#### [Your task]
As soon as the line containing "def Link.steady (l" appears in the material below, start returning lines exactly, and end with the line containing "def State.outer (s".

#### [Data excerpts]
-- ==== Sys2Proof/Safety.lean ====
section
/-! DEFINITION. What the statements call a sound state and a safe step: the tables keep their canonical forms, a gang has the threads
and slices that its width gives it, and a step answers a next state. -/

namespace Sys2Proof.Machine

/-- A next state. -/
def answers (o : Host.Outcome State Fault Refusal) : Prop := ∃ t, o = .next t

/-- The bytes of HBM and of host memory, of the scratchpads and of the staging window are in canonical form. -/
def Memory.wf (s : State) : Bool := Mem.wf s.mem.bytes

/-! ## What an issue starts from -/

/-- A thread apart from its draft: registers, full/empty bits, PC, loops, flags and state. -/
def Thread.regs (t : Thread) : Thread :=
  { t with
    dstart := 0, dxm := 0, dwm := 0, dext := 0, drc := 0, buf := [], fences := 0, drain := false, solo := false, dloopd := 0
    dentries := [], due := none }

/-- The link but for the fills that cores ask of other devices for their L1 caches. -/
def Link.steady (l : Link) : Link :=
  { l with requests := l.requests.filter fun r => match r.src with | .fill .. => false | _ => true }

/-- The state but for gangs, the L1 caches with their fills, the committed stores on their way and the sequence counter. -/
def State.outer (s : State) :=
  (s.agenda, s.freeCtr, s.clock, s.focus, s.commits, s.gens, s.blocks, s.clusters, s.regions, s.kept, s.routerHold, s.dist, s.link.steady,
    s.host, s.pairs, s.drives, s.trust, s.rel, ({ s.mem with inflight := [], topped := [] } : MemState), s.turn, s.snaps, s.walking, s.walked)

/-- No thread of the gang stands at a rendezvous, and some thread has not ended. -/
structure Gang.Quiet (g : Gang) : Prop where
  gathers : g.gathers = []
  collects : g.collects = []
  live : ∃ l, l < g.threads.length ∧ (g.thread l).tstate ≠ .ended

/-- The LANEs in focus, and those with a true and with a false guard. -/
def State.focusLanes (s : State) (g : Gang) : List Nat := lanesOf s.focus.lanes g.width
def State.goLanes (s : State) (f : Fields) (g : Gang) : List Nat := (s.focusLanes g).filter fun l => (g.thread l).guard f
def State.gfLanes (s : State) (f : Fields) (g : Gang) : List Nat := (s.focusLanes g).filter fun l => !(g.thread l).guard f

/-- The state that the bodies run in: the drafts that meet a boundary have committed. -/
def State.opened (s : State) (f : Fields) (op : Op) (g : Gang) : State :=
  let s1 := s.commitLanes s.focus.key g (op.bounds f s g (s.goLanes f g) (s.gfLanes f g))
  { s1 with seqCtr := s1.seqCtr + 1 }

/-- The sub-gang may execute an instruction at once: no register that it reads or writes is empty or in error, no fault and no walk of
its threads is waited for, and no draft that has to commit first waits for a producer (R139, R143, R162, R184, R329, R404). -/
structure Op.Ready (op : Op) (f : Fields) (s : State) (g : Gang) : Prop where
  gang : s.gang? s.focus.key = some g
  threads : g.threads.length = g.width
  slices : ∀ l, l < g.width → l / 4 < g.slices.length
  quiet : g.Quiet
  seen : ∀ l ∈ s.focusLanes g, (g.thread l).due = none ∧ g.errorAt l (.p f.pred) 1 = false
  full : ∀ x ∈ op.groups (s.goLanes f g), op.empties g x = false ∧ op.stalls g x = false ∧ op.spoils g x = false
  mapped : ∀ l ∈ s.goLanes f g, op.walks s l = none
  free : ∀ l ∈ op.bounds f s g (s.goLanes f g) (s.gfLanes f g), g.busy l = false

/-! ## What an issue leaves -/

/-- What a destination does to the registers of its thread. -/
def dstThread (t : Thread) (d : Operand × Nat × Nat) : Thread :=
  match d.1 with
  | .v i => t.writeVs i.toNat d.2.1 d.2.2
  | .p i => t.writeP i.toNat (d.2.2 % 2 == 1)
  | .sr .fstat => { t with fstat := BitVec.ofNat 6 d.2.2 }
  | .sr .drl => { t with drl := BitVec.ofNat 8 (min 255 (max 1 d.2.2)) }
  | _ => t

/-- What it does to its slice. -/
def dstSlice (x : SliceState) (d : Operand × Nat × Nat) : SliceState :=
  match d.1 with
  | .s i => x.writeSs i.toNat d.2.1 d.2.2
  | _ => x

/-- The bookkeeping of a completion: tracking, flags, the CLOCKH latch, buffered entries, control or a park (R134, R182, R224). -/
def Eff.close (e : Eff) (u : Units × Units) (x : Thread) : Thread :=
  let y := { x.track u.1 u.2 with
    fstat := x.fstat ||| e.flags, clockH := e.latch.getD x.clockH, buf := x.buf ++ e.entries, fences := x.fences + e.fence.toNat }
  match e.park with
  | .none => y.control e.ctl
  | some st => { y with tstate := st }

/-- A producer issued, as its thread sees it: v registers empty (R46, R189); one for an s register is its slice's. -/
def Eff.issue (e : Eff) (toS : Bool) (t : Thread) : Thread :=
  match e.prod with
  | some q => if toS then t else { t.setEmpty q.reg q.words with pend := t.pend ++ [q] }
  | .none => t

/-- The same as its slice sees it, once for the thread whose sources were read. -/
def Eff.interlock (e : Eff) (toS rep : Bool) (x : SliceState) : SliceState :=
  match e.prod with
  | some q => if toS && rep then { x with pend := x.pend ++ [q] } else x
  | .none => x

/-- A thread after a completion: its destinations and its producer, then the bookkeeping. -/
def Eff.thread (e : Eff) (toS : Bool) (u : Units × Units) (t : Thread) : Thread := e.close u (e.issue toS (e.dst.foldl dstThread t))

/-- Its slice after it. -/
def Eff.slice (e : Eff) (toS rep : Bool) (x : SliceState) : SliceState := e.interlock toS rep (e.dst.foldl dstSlice x)

/-- A thread whose guard is false, after the instruction. -/
def falseThread (f : Fields) (t : Thread) : Thread := (t.track (falseUnits f t).1 (falseUnits f t).2).control .fall

/-- The s registers, error marks and producers of a slice. -/
def SliceState.regs (x : SliceState) : Tab W32 × BitVec 64 × List Producer := (x.s, x.bad, x.pend)

/-- A gang apart from its threads and slices. -/
def Gang.rest (g : Gang) : Gang := { g with threads := [], slices := [] }

/-- A gang apart from its EPEND bits, which writes at memory's homes and arrivals may set (R145, R268), and its count of failed stores,
to which a store on its way may add (R377). -/
def Gang.deaf (g : Gang) : Gang := { g with epend := 0, failedStores := 0 }

/-- The second state has the first's focus, clock and slot generations, and its gangs but for EPEND bits and failed stores. -/
structure State.Still (s t : State) : Prop where
  focus : t.focus = s.focus
  clock : t.clock = s.clock
  gens : t.gens = s.gens
  gangs : ∀ k, (t.gang? k).map Gang.deaf = (s.gang? k).map Gang.deaf

/-- The same, where threads and slices of gang `k` may differ. -/
structure State.StillBut (s : State) (k : Nat) (t : State) : Prop where
  focus : t.focus = s.focus
  clock : t.clock = s.clock
  gens : t.gens = s.gens
  others : ∀ j, j ≠ k → (t.gang? j).map Gang.deaf = (s.gang? j).map Gang.deaf
  gang : (t.gang? k).map (fun g => g.rest.deaf) = (s.gang? k).map fun g => g.rest.deaf

/-- The LANE whose sources an instruction reads for a LANE: its own, the lowest executing one of its slice where the instruction
is uniform (R27), or the lowest of the sub-gang where it runs once for the sub-gang (R257). -/
def Op.leader (op : Op) (go : List Nat) (l : Nat) : Nat :=
  if op.gang then go.headD l
  else if isUniform op.dsts && !op.each then (go.filter fun x => x / 4 == l / 4).headD l
  else l

/-- The LANEs that an effect computed for a LANE goes to. -/
def Op.members (op : Op) (go : List Nat) (l : Nat) : List Nat :=
  if op.gang then go else if isUniform op.dsts && !op.each then go.filter fun x => x / 4 == l / 4 else [l]

/-- What the threads of an issue hold once it has completed in each of them: threads with a true guard the effect `r` of their
LANE, threads with a false one a fall-through, slices the s registers that the effects write; all else is as before. -/
structure Delivered (op : Op) (f : Fields) (s t : State) (g : Gang) (r : Nat → Eff) : Prop where
  outer : t.outer = s.outer
  others : ∀ j, j ≠ s.focus.key → t.gang? j = s.gang? j
  gang : ∃ g', t.gang? s.focus.key = some g' ∧ g'.rest = g.rest ∧
    (∀ l ∈ s.goLanes f g, (g'.thread l).regs = ((r l).thread (isUniform op.dsts) (.none, .none) (g.thread l)).regs) ∧
    (∀ l ∈ s.gfLanes f g, (g'.thread l).regs = ((g.thread l).control .fall).regs) ∧
    (∀ l, l ∉ s.focusLanes g → (g'.thread l).regs = (g.thread l).regs) ∧
    ∀ i, match (s.goLanes f g).find? fun l => l / 4 == i with
      | some l => (∀ j, (g'.slice i).readS j = ((r l).dst.foldl dstSlice (g.slice i)).readS j) ∧
          (g'.slice i).pend = ((r l).interlock (isUniform op.dsts) true (g.slice i)).pend
      | .none => (g'.slice i).regs = (g.slice i).regs

/-- A buffered entry of a thread is on its way: in the thread's draft buffer, or among the committed stores (R112, R139). -/
def State.onItsWay (s : State) (k l : Nat) (x : StoreEntry) : Prop :=
  (∃ g, s.gang? k = some g ∧ x ∈ (g.thread l).buf) ∨ x ∈ s.mem.inflight

/-- The same where the bodies took the state from `Op.opened` to `s1`, one after another: outside the issue's threads the state is
`s1`'s, and buffered entries are on their way. A slice takes the effects of its executing threads in ascending LANE. -/
structure DeliveredVia (op : Op) (f : Fields) (s s1 t : State) (g : Gang) (r : Nat → Eff) : Prop where
  outer : t.outer = s1.outer
  others : ∀ j, j ≠ s.focus.key → t.gang? j = s1.gang? j
  gang : ∃ g1 g', s1.gang? s.focus.key = some g1 ∧ t.gang? s.focus.key = some g' ∧ g'.rest = g1.rest ∧
    (∀ l ∈ s.goLanes f g, (g'.thread l).regs = ((r l).thread (isUniform op.dsts) (.none, .none) (g.thread l)).regs) ∧
    (∀ l ∈ s.gfLanes f g, (g'.thread l).regs = ((g.thread l).control .fall).regs) ∧
    (∀ l, l ∉ s.focusLanes g → (g'.thread l).regs = (g.thread l).regs) ∧
    ∀ i, (g'.slice i).regs = (((s.goLanes f g).filter fun l => l / 4 == i).foldl
      (fun z l => (r l).slice (isUniform op.dsts) (l == op.leader (s.goLanes f g) l) z) (g.slice i)).regs
  entries : ∀ l ∈ s.goLanes f g, ∀ x ∈ (r l).entries, t.onItsWay s.focus.key l x

/-- The LANEs for which a wait is tried again: its live ones. -/
def Gang.woken (g : Gang) (w : Wait) : List Nat := lanesOf (w.lanes &&& g.live) g.width

/-- The state in which a waiting instruction is tried again: its gang without the wait, its sub-gang in focus. -/
def State.retried (s : State) (k : Nat) (g : Gang) (w : Wait) : State :=
  { s.setGang k { g with waits := g.waits.filter fun x => x.seq ≠ w.seq } with focus := ⟨k, w.lanes, w.pc, w.insn, w.seq⟩ }

/-- What the threads of a wait hold once their instruction has completed, where the bodies took the state from `State.retried` to
`s1`. -/
structure WokenVia (op : Op) (s s1 t : State) (k : Nat) (g : Gang) (w : Wait) (r : Nat → Eff) : Prop where
  outer : t.outer = State.outer { s1 with focus := s.focus }
  others : ∀ j, j ≠ k → t.gang? j = s1.gang? j
  gang : ∃ g1 g', s1.gang? k = some g1 ∧ t.gang? k = some g' ∧ g'.rest = g1.rest ∧
    (∀ l ∈ g.woken w, (g'.thread l).regs = ((r l).thread (isUniform op.dsts) (.none, .none) (g.thread l)).regs) ∧
    (∀ l, l ∉ g.woken w → (g'.thread l).regs = (g.thread l).regs) ∧
    ∀ i, (g'.slice i).regs = (((g.woken w).filter fun l => l / 4 == i).foldl
      (fun z l => (r l).slice (isUniform op.dsts) (l == op.leader (g.woken w) l) z) (g.slice i)).regs
  entries : ∀ l ∈ g.woken w, ∀ x ∈ (r l).entries, t.onItsWay k l x

/-- The accesses of some LANEs one after another: each takes the state on and gives its LANE's effect. -/
def Accesses (a : State → Nat → State → Eff → Prop) (E : Nat → Eff) : List Nat → State → State → Prop
  | [], s, t => t = s
  | l :: ls, s, t => ∃ u, a s l u (E l) ∧ Accesses a E ls u t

#### [Response area]
def Link.steady (l : Link) : Link :=
  { l with requests := l.requests.filter fun r => match r.src with | .fill .. => false | _ => true }

/-- The state but for gangs, the L1 caches with their fills, the committed stores on their way and the sequence counter. -/
def State.outer (s : State) :=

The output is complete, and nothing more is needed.